TASK OBJECTIVE
Check every line below for the word "exact" and copy the ones that have it.

PROVIDED RECORDS
# # # #

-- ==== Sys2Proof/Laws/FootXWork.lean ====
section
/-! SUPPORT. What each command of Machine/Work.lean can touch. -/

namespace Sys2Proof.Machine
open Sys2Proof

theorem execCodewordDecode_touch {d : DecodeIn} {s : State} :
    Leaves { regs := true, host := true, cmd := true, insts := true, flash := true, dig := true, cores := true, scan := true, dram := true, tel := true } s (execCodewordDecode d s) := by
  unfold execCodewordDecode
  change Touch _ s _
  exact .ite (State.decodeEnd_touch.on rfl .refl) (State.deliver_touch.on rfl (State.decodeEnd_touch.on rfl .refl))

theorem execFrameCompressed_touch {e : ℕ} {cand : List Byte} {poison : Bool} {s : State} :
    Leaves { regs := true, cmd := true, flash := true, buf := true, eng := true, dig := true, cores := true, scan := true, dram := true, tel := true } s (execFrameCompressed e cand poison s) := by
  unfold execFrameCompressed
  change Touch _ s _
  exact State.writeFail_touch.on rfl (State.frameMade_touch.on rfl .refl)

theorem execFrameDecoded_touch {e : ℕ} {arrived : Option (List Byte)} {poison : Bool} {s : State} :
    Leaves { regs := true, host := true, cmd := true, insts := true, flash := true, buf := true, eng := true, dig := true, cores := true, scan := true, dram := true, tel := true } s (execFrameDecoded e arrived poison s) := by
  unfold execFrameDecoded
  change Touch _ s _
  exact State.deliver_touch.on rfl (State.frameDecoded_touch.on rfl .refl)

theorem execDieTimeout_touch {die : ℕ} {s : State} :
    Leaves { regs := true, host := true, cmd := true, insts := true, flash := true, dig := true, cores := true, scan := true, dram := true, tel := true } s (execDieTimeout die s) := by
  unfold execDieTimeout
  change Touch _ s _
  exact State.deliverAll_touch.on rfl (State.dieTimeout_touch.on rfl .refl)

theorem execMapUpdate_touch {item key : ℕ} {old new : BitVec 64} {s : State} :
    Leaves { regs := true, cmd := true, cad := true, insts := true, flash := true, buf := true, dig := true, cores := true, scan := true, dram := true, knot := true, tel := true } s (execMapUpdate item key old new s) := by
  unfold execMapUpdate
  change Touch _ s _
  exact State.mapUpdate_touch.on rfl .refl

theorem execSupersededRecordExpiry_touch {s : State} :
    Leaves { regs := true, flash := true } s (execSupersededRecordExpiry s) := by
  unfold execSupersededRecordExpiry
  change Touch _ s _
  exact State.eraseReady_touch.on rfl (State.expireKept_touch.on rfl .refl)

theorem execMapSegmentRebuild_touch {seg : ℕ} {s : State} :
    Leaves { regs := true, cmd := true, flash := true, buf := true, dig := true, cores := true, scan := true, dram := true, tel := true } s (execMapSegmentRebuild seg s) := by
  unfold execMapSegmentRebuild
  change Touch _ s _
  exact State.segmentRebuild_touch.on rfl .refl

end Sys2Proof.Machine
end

# # # #

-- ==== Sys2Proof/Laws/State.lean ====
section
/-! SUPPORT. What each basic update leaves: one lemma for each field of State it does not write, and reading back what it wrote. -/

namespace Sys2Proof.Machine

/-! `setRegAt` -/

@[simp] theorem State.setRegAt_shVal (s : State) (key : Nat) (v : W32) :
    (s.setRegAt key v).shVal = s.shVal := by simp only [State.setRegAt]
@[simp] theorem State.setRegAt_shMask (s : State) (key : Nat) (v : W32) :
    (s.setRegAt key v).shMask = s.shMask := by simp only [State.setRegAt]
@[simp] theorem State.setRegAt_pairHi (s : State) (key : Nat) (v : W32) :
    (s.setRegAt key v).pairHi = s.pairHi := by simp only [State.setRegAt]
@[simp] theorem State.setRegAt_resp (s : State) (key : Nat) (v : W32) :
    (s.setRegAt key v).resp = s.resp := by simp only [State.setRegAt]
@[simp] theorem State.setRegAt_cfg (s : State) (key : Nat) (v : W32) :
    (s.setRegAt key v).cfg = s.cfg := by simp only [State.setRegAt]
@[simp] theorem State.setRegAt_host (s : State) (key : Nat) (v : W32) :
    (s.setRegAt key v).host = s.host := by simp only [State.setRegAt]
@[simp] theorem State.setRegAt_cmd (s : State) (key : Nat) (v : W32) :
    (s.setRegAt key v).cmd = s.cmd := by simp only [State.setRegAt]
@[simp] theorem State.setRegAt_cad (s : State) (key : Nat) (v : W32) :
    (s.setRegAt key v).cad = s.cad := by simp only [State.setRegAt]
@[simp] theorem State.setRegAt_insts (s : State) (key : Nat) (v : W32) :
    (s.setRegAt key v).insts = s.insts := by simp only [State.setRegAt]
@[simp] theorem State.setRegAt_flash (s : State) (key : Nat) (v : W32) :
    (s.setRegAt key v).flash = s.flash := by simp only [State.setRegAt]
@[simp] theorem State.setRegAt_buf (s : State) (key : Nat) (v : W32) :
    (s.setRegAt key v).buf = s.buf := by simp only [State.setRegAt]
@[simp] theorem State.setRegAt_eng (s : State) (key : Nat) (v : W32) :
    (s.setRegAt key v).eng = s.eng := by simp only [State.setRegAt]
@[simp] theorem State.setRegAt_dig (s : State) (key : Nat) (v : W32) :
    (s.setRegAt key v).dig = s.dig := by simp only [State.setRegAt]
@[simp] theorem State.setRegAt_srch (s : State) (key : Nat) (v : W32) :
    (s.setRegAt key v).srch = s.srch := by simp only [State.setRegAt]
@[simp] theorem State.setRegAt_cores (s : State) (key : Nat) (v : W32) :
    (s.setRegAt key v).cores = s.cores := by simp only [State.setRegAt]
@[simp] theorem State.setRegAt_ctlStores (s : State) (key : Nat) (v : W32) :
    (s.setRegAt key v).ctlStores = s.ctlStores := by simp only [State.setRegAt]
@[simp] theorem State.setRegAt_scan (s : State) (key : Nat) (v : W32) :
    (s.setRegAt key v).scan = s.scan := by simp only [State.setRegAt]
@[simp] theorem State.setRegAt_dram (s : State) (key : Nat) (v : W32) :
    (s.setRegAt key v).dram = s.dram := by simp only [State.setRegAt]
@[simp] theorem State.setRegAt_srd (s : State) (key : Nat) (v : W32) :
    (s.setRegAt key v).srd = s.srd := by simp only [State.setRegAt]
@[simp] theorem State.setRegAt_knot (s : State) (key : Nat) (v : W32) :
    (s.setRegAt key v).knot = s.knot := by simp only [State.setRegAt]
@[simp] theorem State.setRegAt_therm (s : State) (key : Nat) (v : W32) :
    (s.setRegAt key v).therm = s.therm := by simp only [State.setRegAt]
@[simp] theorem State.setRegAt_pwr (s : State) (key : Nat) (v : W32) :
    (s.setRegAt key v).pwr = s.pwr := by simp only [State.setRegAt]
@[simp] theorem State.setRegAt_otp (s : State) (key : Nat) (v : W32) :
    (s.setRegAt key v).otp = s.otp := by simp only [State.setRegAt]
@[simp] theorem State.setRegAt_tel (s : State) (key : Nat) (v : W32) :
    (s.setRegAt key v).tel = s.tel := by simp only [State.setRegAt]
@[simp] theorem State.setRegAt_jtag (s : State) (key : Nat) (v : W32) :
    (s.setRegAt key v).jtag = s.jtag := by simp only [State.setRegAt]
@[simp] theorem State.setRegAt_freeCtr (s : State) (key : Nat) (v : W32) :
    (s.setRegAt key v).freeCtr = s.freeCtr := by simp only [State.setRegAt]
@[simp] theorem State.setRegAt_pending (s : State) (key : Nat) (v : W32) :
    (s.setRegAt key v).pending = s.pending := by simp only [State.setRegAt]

# # # #

WORKED SOLUTION
  exact .ite (State.decodeEnd_touch.on rfl .refl) (State.deliver_touch.on rfl (State.decodeEnd_touch.on rfl .refl))
  exact State.writeFail_touch.on rfl (State.frameMade_touch.on rfl .refl)
  exact State.deliver_touch.on rfl (State.frameDecoded_touch.on rfl .refl)
  exact State.deliverAll_touch.on rfl (State.dieTimeout_touch.on rfl .refl)
  exact State.mapUpdate_touch.on rfl .refl
  exact State.eraseReady_touch.on rfl (State.expireKept_touch.on rfl .refl)
  exact State.segmentRebuild_touch.on rfl .refl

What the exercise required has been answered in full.